Problem statement:
Start at the line below containing "def opFwActivate (s" and stop at the line containing "def activateAny (s". Repeat every line of that stretch exactly, and nothing outside it.

Supplied material:
/-! ## Firmware packages (R557 to R563) -/

/-- The slot that does not run is rewritten. -/
def setOther (s : State) (p : Option FwPackage) : State :=
  if s.sedge.runningB then { s with sedge.slotA := p } else { s with sedge.slotB := p }
/-- Staging is open: in the life-cycle states of R558, and in recovery. -/
def mayStageFw (s : State) : Bool := s.mode.life = .provisioned || s.mode.life = .inService || s.mode.life = .develop || s.sedge.recovery
/-- Check 14 of FW_STAGE (R558). -/
def opFwStage (s : State) (x : ReplyTo) : State :=
  let b := x.req.bytes
  s.check14 x (x.req.select ≠ 0 || s.sedge.stageTotal < x.req.offset || !writeLength x.req || 2 ^ 28 < x.req.offset + b.length) s.sedge.trial (!s.mayStageFw) (fun t =>
    ({ t with sedge.stage := writeBytes t.sedge.stage x.req.offset b, sedge.stageTotal := max t.sedge.stageTotal (x.req.offset + b.length)
              sedge.stageState := 1, sedge.stageError := 0 }).setOther none)
/-- Check 14 of FW_COMMAND (R558): 1 verifies; 2 discards what is staged, a previous package is no staged one. -/
def opFwCommand (s : State) (x : ReplyTo) : State :=
  let v := x.req.value
  s.check14 x (!(v = 1 || v = 2)) false false (fun t =>
    if v = 1 then { t with sedge.stageState := 2, sedge.stageError := 0 }
    else if v ≠ 2 then t
    else
      let u := ({ t with sedge.stage := [], sedge.stageTotal := 0, sedge.stageState := 0, sedge.stageError := 0 }).replaced 0x7A21 0
      if t.sedge.stageState = 0 ∨ t.sedge.stageState = 5 then u else u.setOther none)
/-- A number in the staged package, big-endian (Table 19.6). -/
def fwNum (s : State) (o n : Nat) : Nat := fromBe (pieceOf s.sedge.stage o n)
/-- The package that the staged bytes hold (Table 19.6). Where in a package the release of its Sedge component stands is not given: it comes with the end of the verification, as does the salt of the signature. -/
def stagedPackage (s : State) (sedgeRelease : Word) (salt : BitVec 512) : FwPackage :=
  { format := BitVec.ofNat 16 (s.fwNum 0 2), product := BitVec.ofNat 16 (s.fwNum 2 2), release := BitVec.ofNat 32 (s.fwNum 4 4), securityVersion := s.fwNum 8 4
    syncProtocol := s.fwNum 12 1, minHw := s.fwNum 13 1, length := s.fwNum 16 8
    hash := Config.sha512 (pieceOf s.sedge.stage 0 (s.sedge.stageTotal - 512)), sedgeRelease := sedgeRelease, bytes := s.sedge.stage, salt := salt }
/-- A component of the staged package, 0 Sedge and 1 runtime: its OFFSET and LENGTH. -/
def component (s : State) (k : Nat) : Nat × Nat := (s.fwNum (24 + 16 * k) 8, s.fwNum (32 + 16 * k) 8)
/-- A component lies inside the package, clear of bytes 0 to 1279 and of the signature. -/
def componentInside (s : State) (k : Nat) : Bool := 1280 ≤ (s.component k).1 && (s.component k).1 + (s.component k).2 + 512 ≤ s.sedge.stageTotal
/-- A component's hash matches it. -/
def componentOk (s : State) (k : Nat) : Bool := (Config.sha512 (pieceOf s.sedge.stage (s.component k).1 (s.component k).2)).toNat = s.fwNum (56 + 64 * k) 64
/-- VENDOR_KEY of the staged package in DER, without its padding. -/
def vendorKey (s : State) : List Byte := (derTake 0x30 (pieceOf s.sedge.stage 256 1024)).elim [] (·.1)
/-- The first check of Table 19.7 that the staged package fails, 0 when none. -/
def packageFault (s : State) (p : FwPackage) : Nat :=
  if p.format ≠ 1 || p.product ≠ 0x4800 || p.length ≠ s.sedge.stageTotal || !s.componentInside 0 || !s.componentInside 1 then 1
  else if Config.sha512 s.vendorKey ≠ Config.vendorKeyHash then 2
  else if !(spkiKey s.vendorKey).elim false (fun k => verifies k p.salt (pieceOf s.sedge.stage 0 (s.sedge.stageTotal - 512)) (BitVec.ofNat 4096 (s.fwNum (s.sedge.stageTotal - 512) 512))) then 3
  else if 3 < p.minHw then 4
  else if s.belowFloor p then 5
  else if !s.componentOk 0 || !s.componentOk 1 then 6
  else 0
/-- The checks of Table 19.7 on the staged bytes and their outcome, with an FW_STAGED entry. -/
def judgePackage (s : State) (sedgeRelease : Word) (salt : BitVec 512) : State :=
  let p := s.stagedPackage sedgeRelease salt
  let e := s.packageFault p
  let t := { s with sedge.stageState := if e = 0 then 3 else 4, sedge.stageError := e }
  (if e = 0 then t.setOther (some p) else t).logEntry 6 e p.release.toNat p.securityVersion (p.hash.toNat / 2 ^ 480)
/-- Verification of the staged bytes ends (R558); which eMMC device failed a write or the read of them is told with it (R214). -/
def opFwVerified (s : State) (sedgeRelease : Word) (salt : BitVec 512) (ok1 ok2 : Bool) : State :=
  if s.sedge.stageState ≠ 2 then s else (s.judgePackage sedgeRelease salt).flashResult ok1 ok2
/-- The argument of FW_ACTIVATE: OP, three bytes of 0, a package hash (R559). -/
def fwArgument (a : List Byte) (op : Nat) (p : Option FwPackage) : Bool :=
  a.length = 68 && at_ a 0 1 = op && at_ a 1 3 = 0 && p.elim false (fun q => q.hash.toNat = at_ a 4 64)
/-- Something that R559 refuses FW_ACTIVATE for is in progress. -/
def fwBusy (s : State) : Bool := s.exchanging || s.modeBusy || s.pair.handover = 1 || s.mode.lifePending.isSome || s.sedge.trial || s.mode.rebootDue
/-- A verified FW_ACTIVATE of an operation, or of no operation at all: check 14 and effect; a command whose OP is the other row's waits for that row. -/
def takeFwActivate (s : State) (op : Nat) (range conflict : State → List Byte → Bool) (act : State → Word → State) : State :=
  s.onSigned 0x7A20 (fun t f =>
    let a := f.req.arg
    let code := at_ a 0 1
    if code ≠ op ∧ (code = 1 ∨ code = 2) then s
    else t.check14 (replyOf f) (range t a) t.fwBusy (t.mode.life = .blank || t.mode.life = .retired || conflict t a) (fun u => act u (replyOf f).session))
/-- On a lone module a checkpoint is completed before the final reply (R560). -/
def loneCkpt (s : State) : State := if s.pair.ownSelf && !s.partnerAnswers then (s.beginCkpt).opCkptComplete true true else s
/-- FW_ACTIVATE OP 1: the slot selection record, a lone module's checkpoint, the FW_ACTIVATED entry, E-0x131; the reboot follows the reply (R560). -/
def activate (s : State) (session : Word) : State :=
  let p := s.other
  let t := ({ s with sedge.recordB := !s.sedge.runningB, sedge.trial := true, sedge.attempts := 2 }).loneCkpt
  (({ t with mode.rebootDue := true }).logEntry 7 1 (p.elim 0 (fun q => q.release.toNat)) (p.elim 0 (·.securityVersion)) session.toNat).trigger 0x131 [1, session.toNat]
/-- FW_ACTIVATE. -/
def opFwActivate (s : State) : State :=
  s.takeFwActivate 1 (fun t a => t.sedge.stageState ≠ 3 || !fwArgument a 1 t.other)
    (fun t _ => (t.pair.ownSelf && (t.partnerAnswers || !(t.mode.current = .hold || t.mode.current = .service)))
      || (t.partnerAnswers && t.other.elim 0 (·.syncProtocol) ≠ t.running.elim 0 (·.syncProtocol)))
    activate
/-- FW_ACTIVATE OP 2: fuses are blown up to the running package's SECURITY_VERSION (R563). -/
def raiseFloor (s : State) (session : Word) : State :=
  let old := s.sedge.floor
  let new := s.running.elim old (·.securityVersion)
  (({ s with sedge.floor := new }).logEntry 10 new old (new - old) session.toNat).trigger 0x131 [2, session.toNat]
/-- FLOOR_RAISE. -/
def opFloorRaise (s : State) : State :=
  s.takeFwActivate 2 (fun t a => !fwArgument a 2 t.running || t.running.elim true (fun p => decide (p.securityVersion ≤ t.sedge.floor))) (fun _ _ => false) raiseFloor
/-- FW_ACTIVATE as a write that has passed check 14: the operation its first byte names. -/
def activateAny (s : State) (f : Fwd) : State :=
  match at_ f.req.arg 0 1 with
  | 1 => s.activate (replyOf f).session
  | 2 => s.raiseFloor (replyOf f).session
  | _ => s
/-- FIRMWARE_REBOOT: within 10 ms of an accepted activation the module enters COLD and resets itself (R560). -/
def opReboot (s : State) : State := if s.mode.rebootDue then ({ s with mode.rebootDue := false }).assertReset else s
/-- A trial can be confirmed: in step, or on a lone module in HOLD or RUN 60 s after it left COLD, without SAFE (R562). -/
def trialGood (s : State) : Bool :=
  s.pair.phase = 5 || (s.pair.ownSelf && !s.partnerAnswers && (s.mode.current = .hold || s.mode.current = .run) && s.hub.firstSafe = 0xFFFF
    && s.mode.leftColdAt.elim false (fun t => decide (t + 60000000000 ≤ s.time.now)))
/-- TRIAL_CONFIRMED. -/
def opConfirmed (s : State) : State :=
  if s.sedge.trial && !s.mode.rebootDue && s.trialGood then
    ({ s with sedge.trial := false, sedge.fallback := false, sedge.attempts := 0 }).logEntry 8 (bit s.sedge.runningB 0) s.fwRelease.toNat 0 0
  else s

Exercise answer:
def opFwActivate (s : State) : State :=
  s.takeFwActivate 1 (fun t a => t.sedge.stageState ≠ 3 || !fwArgument a 1 t.other)
    (fun t _ => (t.pair.ownSelf && (t.partnerAnswers || !(t.mode.current = .hold || t.mode.current = .service)))
      || (t.partnerAnswers && t.other.elim 0 (·.syncProtocol) ≠ t.running.elim 0 (·.syncProtocol)))
    activate
/-- FW_ACTIVATE OP 2: fuses are blown up to the running package's SECURITY_VERSION (R563). -/
def raiseFloor (s : State) (session : Word) : State :=
  let old := s.sedge.floor
  let new := s.running.elim old (·.securityVersion)
  (({ s with sedge.floor := new }).logEntry 10 new old (new - old) session.toNat).trigger 0x131 [2, session.toNat]
/-- FLOOR_RAISE. -/
def opFloorRaise (s : State) : State :=
  s.takeFwActivate 2 (fun t a => !fwArgument a 2 t.running || t.running.elim true (fun p => decide (p.securityVersion ≤ t.sedge.floor))) (fun _ _ => false) raiseFloor
/-- FW_ACTIVATE as a write that has passed check 14: the operation its first byte names. -/
def activateAny (s : State) (f : Fwd) : State :=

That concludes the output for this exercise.